▶ **Work instructions**: Find and copy each line in the material below where the string "obtain" occurs.
⁂
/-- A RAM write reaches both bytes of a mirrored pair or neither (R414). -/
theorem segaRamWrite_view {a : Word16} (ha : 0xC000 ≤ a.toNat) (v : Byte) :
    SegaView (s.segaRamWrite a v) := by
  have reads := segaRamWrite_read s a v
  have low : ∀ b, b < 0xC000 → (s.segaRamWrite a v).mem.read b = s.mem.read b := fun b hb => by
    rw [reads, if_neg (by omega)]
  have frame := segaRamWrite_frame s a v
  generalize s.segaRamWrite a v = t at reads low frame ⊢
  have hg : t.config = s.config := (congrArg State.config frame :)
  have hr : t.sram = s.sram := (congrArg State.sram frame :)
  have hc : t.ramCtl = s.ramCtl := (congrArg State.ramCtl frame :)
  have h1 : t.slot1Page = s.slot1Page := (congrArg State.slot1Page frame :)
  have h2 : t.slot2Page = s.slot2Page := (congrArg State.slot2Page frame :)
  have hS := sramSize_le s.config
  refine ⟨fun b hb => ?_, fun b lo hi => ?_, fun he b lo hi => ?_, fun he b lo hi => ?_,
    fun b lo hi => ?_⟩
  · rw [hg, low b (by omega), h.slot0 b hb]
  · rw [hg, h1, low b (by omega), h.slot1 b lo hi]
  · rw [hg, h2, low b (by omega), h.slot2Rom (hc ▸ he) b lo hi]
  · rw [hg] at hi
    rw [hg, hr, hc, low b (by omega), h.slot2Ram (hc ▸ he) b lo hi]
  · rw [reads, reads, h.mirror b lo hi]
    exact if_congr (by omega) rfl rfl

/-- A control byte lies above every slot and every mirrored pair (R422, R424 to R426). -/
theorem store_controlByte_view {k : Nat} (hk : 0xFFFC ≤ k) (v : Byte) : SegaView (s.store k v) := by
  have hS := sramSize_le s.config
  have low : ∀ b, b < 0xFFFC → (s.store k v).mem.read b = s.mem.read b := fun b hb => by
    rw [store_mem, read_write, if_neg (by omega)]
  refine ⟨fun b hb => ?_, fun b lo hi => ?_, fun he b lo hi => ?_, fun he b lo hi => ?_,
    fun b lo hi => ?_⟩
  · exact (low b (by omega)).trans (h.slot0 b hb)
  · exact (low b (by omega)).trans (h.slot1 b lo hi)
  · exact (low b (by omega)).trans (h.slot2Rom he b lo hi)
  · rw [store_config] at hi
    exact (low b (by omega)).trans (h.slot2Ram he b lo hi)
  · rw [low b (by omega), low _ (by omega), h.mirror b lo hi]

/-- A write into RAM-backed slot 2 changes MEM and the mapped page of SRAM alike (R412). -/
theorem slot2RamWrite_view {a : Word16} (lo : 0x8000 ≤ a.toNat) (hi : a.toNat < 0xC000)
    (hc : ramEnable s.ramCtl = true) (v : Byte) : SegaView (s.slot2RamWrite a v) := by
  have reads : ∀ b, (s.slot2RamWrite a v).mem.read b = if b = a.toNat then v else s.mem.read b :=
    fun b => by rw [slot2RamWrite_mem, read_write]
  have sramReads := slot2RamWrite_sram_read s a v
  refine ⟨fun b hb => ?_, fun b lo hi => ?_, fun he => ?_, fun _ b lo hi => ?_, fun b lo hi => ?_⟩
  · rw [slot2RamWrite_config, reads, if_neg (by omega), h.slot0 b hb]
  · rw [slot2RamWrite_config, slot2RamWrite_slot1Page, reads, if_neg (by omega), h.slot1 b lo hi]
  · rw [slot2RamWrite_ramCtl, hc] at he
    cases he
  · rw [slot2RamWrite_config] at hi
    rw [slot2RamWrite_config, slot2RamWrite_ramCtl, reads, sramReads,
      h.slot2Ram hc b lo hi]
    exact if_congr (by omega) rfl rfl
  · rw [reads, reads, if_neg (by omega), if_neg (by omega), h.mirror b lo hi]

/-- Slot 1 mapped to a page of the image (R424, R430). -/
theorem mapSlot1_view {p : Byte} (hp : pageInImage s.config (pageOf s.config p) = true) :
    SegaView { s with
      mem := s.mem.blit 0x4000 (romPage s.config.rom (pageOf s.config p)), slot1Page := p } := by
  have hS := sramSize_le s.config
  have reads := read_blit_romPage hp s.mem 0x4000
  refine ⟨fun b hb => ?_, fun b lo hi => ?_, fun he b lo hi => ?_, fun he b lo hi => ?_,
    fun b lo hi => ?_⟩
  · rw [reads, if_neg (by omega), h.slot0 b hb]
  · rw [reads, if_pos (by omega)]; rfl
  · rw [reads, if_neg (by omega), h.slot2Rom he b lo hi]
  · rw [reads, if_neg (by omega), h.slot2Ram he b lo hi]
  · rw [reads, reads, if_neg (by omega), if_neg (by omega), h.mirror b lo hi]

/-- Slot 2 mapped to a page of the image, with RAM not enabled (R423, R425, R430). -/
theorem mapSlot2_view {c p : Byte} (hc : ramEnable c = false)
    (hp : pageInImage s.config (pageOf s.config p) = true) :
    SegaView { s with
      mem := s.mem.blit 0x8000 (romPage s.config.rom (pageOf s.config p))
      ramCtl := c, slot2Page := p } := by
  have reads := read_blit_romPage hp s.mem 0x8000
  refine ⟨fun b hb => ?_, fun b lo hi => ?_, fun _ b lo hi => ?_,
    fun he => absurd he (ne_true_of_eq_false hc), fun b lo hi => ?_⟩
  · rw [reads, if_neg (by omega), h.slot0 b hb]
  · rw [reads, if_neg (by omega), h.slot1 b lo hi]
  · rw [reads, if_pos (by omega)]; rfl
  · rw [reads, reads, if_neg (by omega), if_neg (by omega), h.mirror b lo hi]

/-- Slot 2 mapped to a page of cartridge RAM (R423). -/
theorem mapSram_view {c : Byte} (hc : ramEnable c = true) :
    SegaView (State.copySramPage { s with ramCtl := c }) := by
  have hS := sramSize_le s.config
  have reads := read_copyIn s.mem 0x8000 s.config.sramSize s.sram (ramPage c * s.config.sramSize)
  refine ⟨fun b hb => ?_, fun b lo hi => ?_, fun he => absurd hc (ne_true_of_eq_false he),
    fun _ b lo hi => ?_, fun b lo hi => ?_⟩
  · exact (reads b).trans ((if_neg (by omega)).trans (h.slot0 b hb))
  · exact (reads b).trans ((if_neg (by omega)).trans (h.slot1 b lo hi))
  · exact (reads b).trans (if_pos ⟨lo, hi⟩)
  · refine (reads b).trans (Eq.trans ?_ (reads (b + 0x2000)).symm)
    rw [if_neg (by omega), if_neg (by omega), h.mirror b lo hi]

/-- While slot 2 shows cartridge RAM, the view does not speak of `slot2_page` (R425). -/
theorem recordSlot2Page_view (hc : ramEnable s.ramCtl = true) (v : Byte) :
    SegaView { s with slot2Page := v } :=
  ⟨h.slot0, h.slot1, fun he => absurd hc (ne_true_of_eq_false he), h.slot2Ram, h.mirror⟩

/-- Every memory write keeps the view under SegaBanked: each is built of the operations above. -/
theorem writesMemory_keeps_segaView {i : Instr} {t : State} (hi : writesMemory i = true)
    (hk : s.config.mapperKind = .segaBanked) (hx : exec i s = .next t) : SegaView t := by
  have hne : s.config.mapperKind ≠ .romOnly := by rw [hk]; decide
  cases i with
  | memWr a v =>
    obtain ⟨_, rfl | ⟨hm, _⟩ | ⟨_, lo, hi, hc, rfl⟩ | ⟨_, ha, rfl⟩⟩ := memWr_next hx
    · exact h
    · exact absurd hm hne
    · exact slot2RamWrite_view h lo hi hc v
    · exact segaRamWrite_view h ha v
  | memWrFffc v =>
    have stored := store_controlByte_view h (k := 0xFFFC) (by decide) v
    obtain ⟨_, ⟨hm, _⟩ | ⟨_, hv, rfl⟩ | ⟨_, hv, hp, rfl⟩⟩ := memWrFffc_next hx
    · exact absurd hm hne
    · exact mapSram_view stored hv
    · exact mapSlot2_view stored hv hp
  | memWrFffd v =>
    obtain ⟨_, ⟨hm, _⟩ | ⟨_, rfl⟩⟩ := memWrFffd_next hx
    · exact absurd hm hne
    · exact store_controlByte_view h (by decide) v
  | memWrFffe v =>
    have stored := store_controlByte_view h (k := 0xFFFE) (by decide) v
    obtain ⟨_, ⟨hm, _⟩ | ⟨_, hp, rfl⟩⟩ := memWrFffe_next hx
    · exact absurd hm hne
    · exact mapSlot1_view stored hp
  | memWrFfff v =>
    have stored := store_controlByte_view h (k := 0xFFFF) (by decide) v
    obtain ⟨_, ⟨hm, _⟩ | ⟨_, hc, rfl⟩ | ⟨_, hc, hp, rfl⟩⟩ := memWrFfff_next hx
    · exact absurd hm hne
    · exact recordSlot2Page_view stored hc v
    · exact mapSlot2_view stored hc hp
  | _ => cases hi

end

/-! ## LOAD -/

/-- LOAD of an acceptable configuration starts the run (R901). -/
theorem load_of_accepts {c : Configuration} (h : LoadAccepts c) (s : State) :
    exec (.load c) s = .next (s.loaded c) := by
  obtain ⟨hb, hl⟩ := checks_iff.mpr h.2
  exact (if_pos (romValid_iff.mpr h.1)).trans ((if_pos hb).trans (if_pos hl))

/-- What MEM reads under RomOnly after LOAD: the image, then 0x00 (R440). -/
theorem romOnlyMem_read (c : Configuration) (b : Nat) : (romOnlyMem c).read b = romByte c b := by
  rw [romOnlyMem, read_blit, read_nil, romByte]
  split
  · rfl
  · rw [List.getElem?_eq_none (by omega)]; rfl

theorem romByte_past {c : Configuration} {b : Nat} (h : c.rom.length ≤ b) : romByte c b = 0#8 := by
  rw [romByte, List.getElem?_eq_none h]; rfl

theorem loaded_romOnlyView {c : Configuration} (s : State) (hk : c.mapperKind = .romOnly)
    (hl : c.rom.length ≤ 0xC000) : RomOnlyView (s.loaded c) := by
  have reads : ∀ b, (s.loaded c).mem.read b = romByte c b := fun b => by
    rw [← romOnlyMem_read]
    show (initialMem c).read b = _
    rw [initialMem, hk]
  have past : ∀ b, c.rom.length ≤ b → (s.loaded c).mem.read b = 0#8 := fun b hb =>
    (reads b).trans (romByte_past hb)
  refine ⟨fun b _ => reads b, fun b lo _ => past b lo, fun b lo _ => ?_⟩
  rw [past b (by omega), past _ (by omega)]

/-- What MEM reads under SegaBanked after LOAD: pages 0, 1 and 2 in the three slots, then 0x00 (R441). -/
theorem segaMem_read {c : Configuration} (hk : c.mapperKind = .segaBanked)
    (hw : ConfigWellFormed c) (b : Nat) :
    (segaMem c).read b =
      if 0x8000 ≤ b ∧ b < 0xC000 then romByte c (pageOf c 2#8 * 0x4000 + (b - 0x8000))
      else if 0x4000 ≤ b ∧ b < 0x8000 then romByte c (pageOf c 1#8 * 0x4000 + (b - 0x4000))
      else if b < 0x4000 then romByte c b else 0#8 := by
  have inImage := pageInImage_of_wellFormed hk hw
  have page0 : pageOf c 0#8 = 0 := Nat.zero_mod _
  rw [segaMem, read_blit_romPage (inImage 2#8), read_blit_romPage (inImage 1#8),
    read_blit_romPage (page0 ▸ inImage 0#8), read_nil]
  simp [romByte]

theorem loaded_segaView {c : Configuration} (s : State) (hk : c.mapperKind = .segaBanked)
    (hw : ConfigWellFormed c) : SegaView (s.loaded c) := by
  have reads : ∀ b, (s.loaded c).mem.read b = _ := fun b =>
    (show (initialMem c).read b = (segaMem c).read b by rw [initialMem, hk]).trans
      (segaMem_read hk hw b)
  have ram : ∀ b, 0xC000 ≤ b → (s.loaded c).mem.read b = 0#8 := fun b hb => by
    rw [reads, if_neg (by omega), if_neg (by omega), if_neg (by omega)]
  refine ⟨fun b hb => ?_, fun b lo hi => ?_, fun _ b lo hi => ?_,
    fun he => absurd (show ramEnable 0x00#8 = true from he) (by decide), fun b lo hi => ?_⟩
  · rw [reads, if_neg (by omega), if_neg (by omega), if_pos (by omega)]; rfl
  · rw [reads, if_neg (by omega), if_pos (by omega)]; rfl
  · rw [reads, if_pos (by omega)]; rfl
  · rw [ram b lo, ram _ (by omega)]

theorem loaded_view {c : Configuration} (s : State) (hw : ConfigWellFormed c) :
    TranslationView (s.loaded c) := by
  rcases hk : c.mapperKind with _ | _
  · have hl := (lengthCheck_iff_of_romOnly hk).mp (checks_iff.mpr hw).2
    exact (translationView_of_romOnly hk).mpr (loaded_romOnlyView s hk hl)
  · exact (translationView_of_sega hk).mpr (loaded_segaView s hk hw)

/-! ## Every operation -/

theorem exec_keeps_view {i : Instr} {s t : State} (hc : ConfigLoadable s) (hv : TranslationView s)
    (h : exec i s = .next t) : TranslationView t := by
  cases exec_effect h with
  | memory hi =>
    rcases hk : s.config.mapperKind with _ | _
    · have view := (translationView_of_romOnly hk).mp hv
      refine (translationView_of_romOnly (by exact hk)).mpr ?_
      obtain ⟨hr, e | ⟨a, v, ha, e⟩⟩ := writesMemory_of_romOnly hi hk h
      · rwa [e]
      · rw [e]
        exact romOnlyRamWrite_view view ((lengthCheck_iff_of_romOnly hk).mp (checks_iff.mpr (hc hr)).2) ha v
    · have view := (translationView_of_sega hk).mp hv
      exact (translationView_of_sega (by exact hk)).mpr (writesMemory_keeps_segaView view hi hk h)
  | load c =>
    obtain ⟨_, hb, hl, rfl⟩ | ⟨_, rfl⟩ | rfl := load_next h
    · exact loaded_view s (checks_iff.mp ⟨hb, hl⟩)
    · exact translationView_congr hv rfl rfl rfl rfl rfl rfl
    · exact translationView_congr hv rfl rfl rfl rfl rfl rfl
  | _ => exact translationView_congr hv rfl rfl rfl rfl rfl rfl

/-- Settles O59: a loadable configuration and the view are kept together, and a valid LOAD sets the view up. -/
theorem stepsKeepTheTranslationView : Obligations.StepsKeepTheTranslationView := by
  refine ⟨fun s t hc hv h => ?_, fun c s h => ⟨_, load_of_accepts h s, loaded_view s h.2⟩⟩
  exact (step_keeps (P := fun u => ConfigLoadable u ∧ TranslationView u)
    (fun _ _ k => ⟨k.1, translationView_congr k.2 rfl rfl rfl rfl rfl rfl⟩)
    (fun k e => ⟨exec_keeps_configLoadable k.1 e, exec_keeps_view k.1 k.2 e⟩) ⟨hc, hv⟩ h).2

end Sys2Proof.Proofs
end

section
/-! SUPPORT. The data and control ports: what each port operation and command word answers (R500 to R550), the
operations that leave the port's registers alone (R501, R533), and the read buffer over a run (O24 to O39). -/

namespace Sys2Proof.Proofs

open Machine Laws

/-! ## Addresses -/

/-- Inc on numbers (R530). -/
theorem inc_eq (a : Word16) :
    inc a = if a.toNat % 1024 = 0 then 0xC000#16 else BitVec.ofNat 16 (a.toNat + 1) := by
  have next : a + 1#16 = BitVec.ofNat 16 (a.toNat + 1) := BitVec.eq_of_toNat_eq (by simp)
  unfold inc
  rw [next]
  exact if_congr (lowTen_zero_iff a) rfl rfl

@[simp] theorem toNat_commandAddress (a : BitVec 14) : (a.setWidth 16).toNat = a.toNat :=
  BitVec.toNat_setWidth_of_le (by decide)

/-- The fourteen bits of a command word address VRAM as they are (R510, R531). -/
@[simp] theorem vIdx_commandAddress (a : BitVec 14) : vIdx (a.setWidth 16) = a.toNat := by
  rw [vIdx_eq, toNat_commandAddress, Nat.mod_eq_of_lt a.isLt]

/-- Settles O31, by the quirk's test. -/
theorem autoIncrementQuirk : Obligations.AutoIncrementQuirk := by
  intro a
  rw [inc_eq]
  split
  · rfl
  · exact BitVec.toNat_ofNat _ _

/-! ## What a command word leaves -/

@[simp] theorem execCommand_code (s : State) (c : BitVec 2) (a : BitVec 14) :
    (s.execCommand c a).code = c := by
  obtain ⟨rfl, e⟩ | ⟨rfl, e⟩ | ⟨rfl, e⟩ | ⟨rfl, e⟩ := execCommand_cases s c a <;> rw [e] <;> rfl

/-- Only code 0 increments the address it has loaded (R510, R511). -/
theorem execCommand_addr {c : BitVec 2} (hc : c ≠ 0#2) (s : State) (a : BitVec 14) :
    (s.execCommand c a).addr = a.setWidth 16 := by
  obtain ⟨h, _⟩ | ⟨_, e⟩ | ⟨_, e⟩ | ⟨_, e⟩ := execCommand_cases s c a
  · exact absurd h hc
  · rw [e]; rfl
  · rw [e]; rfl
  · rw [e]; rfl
⁂
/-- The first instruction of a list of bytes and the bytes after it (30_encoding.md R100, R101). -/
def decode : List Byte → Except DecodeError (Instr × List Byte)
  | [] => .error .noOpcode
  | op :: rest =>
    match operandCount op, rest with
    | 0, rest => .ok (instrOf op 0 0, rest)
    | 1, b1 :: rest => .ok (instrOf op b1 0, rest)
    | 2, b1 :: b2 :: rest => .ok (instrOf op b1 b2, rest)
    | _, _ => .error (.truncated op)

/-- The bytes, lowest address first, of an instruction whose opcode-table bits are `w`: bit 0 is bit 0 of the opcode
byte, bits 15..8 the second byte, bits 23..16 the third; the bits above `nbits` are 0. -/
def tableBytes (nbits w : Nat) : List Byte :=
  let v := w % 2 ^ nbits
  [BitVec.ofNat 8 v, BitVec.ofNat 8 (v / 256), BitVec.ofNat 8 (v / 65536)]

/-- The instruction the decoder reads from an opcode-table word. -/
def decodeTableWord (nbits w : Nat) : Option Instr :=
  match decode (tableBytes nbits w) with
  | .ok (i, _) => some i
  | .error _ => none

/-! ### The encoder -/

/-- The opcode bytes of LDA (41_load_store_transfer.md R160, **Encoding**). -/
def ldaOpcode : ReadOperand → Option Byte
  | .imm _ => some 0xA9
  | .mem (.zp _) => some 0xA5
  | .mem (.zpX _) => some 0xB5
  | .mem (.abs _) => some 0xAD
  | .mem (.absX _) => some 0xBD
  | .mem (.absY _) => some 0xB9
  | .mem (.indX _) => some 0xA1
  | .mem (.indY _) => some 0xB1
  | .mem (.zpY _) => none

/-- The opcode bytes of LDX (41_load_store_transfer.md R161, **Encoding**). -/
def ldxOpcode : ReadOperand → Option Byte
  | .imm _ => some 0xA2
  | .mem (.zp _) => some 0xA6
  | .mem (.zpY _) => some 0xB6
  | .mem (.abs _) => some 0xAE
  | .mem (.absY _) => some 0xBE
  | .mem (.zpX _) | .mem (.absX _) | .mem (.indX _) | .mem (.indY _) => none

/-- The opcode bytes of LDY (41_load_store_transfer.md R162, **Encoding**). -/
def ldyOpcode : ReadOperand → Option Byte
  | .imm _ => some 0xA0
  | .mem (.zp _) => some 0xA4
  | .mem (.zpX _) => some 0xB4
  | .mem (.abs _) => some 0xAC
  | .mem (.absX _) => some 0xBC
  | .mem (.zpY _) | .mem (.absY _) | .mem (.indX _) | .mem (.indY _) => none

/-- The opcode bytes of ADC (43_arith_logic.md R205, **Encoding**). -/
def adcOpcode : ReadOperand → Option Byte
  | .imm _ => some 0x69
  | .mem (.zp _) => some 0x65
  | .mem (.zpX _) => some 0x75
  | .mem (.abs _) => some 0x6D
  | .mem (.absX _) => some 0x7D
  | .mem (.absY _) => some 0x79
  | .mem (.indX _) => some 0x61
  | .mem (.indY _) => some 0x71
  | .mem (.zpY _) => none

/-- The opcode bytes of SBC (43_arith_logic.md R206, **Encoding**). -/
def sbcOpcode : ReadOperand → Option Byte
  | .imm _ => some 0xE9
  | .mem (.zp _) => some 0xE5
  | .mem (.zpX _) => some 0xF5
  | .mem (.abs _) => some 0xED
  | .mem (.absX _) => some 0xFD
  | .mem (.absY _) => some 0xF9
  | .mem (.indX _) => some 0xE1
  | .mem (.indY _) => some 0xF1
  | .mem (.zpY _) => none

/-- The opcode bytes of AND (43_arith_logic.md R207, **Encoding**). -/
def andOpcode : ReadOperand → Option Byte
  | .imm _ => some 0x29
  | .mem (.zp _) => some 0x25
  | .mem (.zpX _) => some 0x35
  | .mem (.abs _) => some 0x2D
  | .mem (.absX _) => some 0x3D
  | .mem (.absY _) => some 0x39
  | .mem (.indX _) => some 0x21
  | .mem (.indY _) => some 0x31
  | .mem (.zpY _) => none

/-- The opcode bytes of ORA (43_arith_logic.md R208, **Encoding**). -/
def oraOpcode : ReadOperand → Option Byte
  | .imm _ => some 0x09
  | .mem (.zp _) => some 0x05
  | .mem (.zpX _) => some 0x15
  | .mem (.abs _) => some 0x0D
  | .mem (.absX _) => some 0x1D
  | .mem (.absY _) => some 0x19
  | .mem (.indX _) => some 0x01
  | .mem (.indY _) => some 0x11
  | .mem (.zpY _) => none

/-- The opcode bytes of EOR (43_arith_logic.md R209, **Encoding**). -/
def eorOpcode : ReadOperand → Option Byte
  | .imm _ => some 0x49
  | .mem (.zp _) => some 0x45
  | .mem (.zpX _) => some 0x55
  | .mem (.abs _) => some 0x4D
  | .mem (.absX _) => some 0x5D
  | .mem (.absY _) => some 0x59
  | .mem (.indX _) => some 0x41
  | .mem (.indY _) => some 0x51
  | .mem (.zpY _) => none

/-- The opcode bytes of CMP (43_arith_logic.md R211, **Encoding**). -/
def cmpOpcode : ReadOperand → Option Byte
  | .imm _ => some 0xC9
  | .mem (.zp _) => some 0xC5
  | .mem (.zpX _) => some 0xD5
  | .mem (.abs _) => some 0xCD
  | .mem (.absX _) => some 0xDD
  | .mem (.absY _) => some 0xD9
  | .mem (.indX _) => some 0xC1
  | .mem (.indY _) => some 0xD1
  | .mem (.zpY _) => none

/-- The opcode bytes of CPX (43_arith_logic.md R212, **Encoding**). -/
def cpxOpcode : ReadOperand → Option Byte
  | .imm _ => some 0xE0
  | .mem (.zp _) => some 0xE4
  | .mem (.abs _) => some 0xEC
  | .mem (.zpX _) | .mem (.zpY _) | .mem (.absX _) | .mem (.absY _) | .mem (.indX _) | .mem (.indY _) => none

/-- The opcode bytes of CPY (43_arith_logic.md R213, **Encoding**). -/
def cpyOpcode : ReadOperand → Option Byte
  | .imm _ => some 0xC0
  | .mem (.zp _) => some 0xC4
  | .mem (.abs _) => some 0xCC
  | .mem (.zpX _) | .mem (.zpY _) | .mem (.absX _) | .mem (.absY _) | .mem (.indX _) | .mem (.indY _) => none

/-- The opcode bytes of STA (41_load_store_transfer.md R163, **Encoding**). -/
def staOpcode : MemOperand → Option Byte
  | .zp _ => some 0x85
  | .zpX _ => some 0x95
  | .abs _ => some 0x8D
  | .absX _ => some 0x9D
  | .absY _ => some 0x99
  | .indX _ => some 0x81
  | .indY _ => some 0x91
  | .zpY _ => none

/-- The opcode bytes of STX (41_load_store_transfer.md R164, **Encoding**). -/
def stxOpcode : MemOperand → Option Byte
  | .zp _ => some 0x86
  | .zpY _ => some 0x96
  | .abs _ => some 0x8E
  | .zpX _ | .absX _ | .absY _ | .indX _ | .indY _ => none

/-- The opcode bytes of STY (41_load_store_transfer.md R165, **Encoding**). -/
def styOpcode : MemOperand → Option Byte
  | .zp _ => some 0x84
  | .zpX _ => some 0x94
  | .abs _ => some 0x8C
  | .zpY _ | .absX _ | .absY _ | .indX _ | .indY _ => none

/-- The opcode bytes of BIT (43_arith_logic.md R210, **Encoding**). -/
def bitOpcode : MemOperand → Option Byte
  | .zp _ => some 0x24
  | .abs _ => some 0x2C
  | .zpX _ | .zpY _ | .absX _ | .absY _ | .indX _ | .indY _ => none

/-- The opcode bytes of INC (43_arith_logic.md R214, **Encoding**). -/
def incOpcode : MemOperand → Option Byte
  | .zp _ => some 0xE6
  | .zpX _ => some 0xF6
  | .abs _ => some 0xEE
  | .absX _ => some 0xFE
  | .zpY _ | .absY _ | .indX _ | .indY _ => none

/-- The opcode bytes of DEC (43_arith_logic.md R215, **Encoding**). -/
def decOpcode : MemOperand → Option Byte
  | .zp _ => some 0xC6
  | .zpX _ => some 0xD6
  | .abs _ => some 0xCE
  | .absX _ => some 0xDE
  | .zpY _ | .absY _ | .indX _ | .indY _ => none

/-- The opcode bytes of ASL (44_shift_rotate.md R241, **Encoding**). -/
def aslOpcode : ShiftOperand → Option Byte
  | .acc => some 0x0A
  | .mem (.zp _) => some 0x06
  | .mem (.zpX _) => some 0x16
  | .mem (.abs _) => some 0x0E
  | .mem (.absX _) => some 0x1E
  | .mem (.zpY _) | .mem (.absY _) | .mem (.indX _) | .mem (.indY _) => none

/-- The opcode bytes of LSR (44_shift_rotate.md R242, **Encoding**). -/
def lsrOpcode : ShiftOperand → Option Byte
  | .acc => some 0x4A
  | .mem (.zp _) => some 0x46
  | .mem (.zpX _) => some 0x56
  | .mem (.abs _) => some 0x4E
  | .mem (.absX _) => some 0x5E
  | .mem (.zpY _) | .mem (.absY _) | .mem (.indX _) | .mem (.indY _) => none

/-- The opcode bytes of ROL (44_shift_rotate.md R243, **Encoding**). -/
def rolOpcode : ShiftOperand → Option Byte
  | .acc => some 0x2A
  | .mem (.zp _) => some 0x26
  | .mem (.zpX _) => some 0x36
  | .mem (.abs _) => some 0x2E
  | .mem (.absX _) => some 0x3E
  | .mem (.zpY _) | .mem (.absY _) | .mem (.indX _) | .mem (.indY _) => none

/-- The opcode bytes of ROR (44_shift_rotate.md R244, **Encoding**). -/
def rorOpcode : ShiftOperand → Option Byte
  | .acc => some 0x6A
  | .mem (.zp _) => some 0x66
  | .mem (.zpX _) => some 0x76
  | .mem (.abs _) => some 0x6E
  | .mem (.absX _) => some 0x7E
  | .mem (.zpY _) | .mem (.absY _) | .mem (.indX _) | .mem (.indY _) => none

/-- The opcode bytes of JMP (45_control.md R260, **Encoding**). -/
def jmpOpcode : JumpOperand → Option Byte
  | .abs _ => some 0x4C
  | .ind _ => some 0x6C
⁂
▶ **Expected output**:
    obtain ⟨_, rfl | ⟨hm, _⟩ | ⟨_, lo, hi, hc, rfl⟩ | ⟨_, ha, rfl⟩⟩ := memWr_next hx
    obtain ⟨_, ⟨hm, _⟩ | ⟨_, hv, rfl⟩ | ⟨_, hv, hp, rfl⟩⟩ := memWrFffc_next hx
    obtain ⟨_, ⟨hm, _⟩ | ⟨_, rfl⟩⟩ := memWrFffd_next hx
    obtain ⟨_, ⟨hm, _⟩ | ⟨_, hp, rfl⟩⟩ := memWrFffe_next hx
    obtain ⟨_, ⟨hm, _⟩ | ⟨_, hc, rfl⟩ | ⟨_, hc, hp, rfl⟩⟩ := memWrFfff_next hx
  obtain ⟨hb, hl⟩ := checks_iff.mpr h.2
      obtain ⟨hr, e | ⟨a, v, ha, e⟩⟩ := writesMemory_of_romOnly hi hk h
    obtain ⟨_, hb, hl, rfl⟩ | ⟨_, rfl⟩ | rfl := load_next h
  obtain ⟨rfl, e⟩ | ⟨rfl, e⟩ | ⟨rfl, e⟩ | ⟨rfl, e⟩ := execCommand_cases s c a <;> rw [e] <;> rfl
  obtain ⟨h, _⟩ | ⟨_, e⟩ | ⟨_, e⟩ | ⟨_, e⟩ := execCommand_cases s c a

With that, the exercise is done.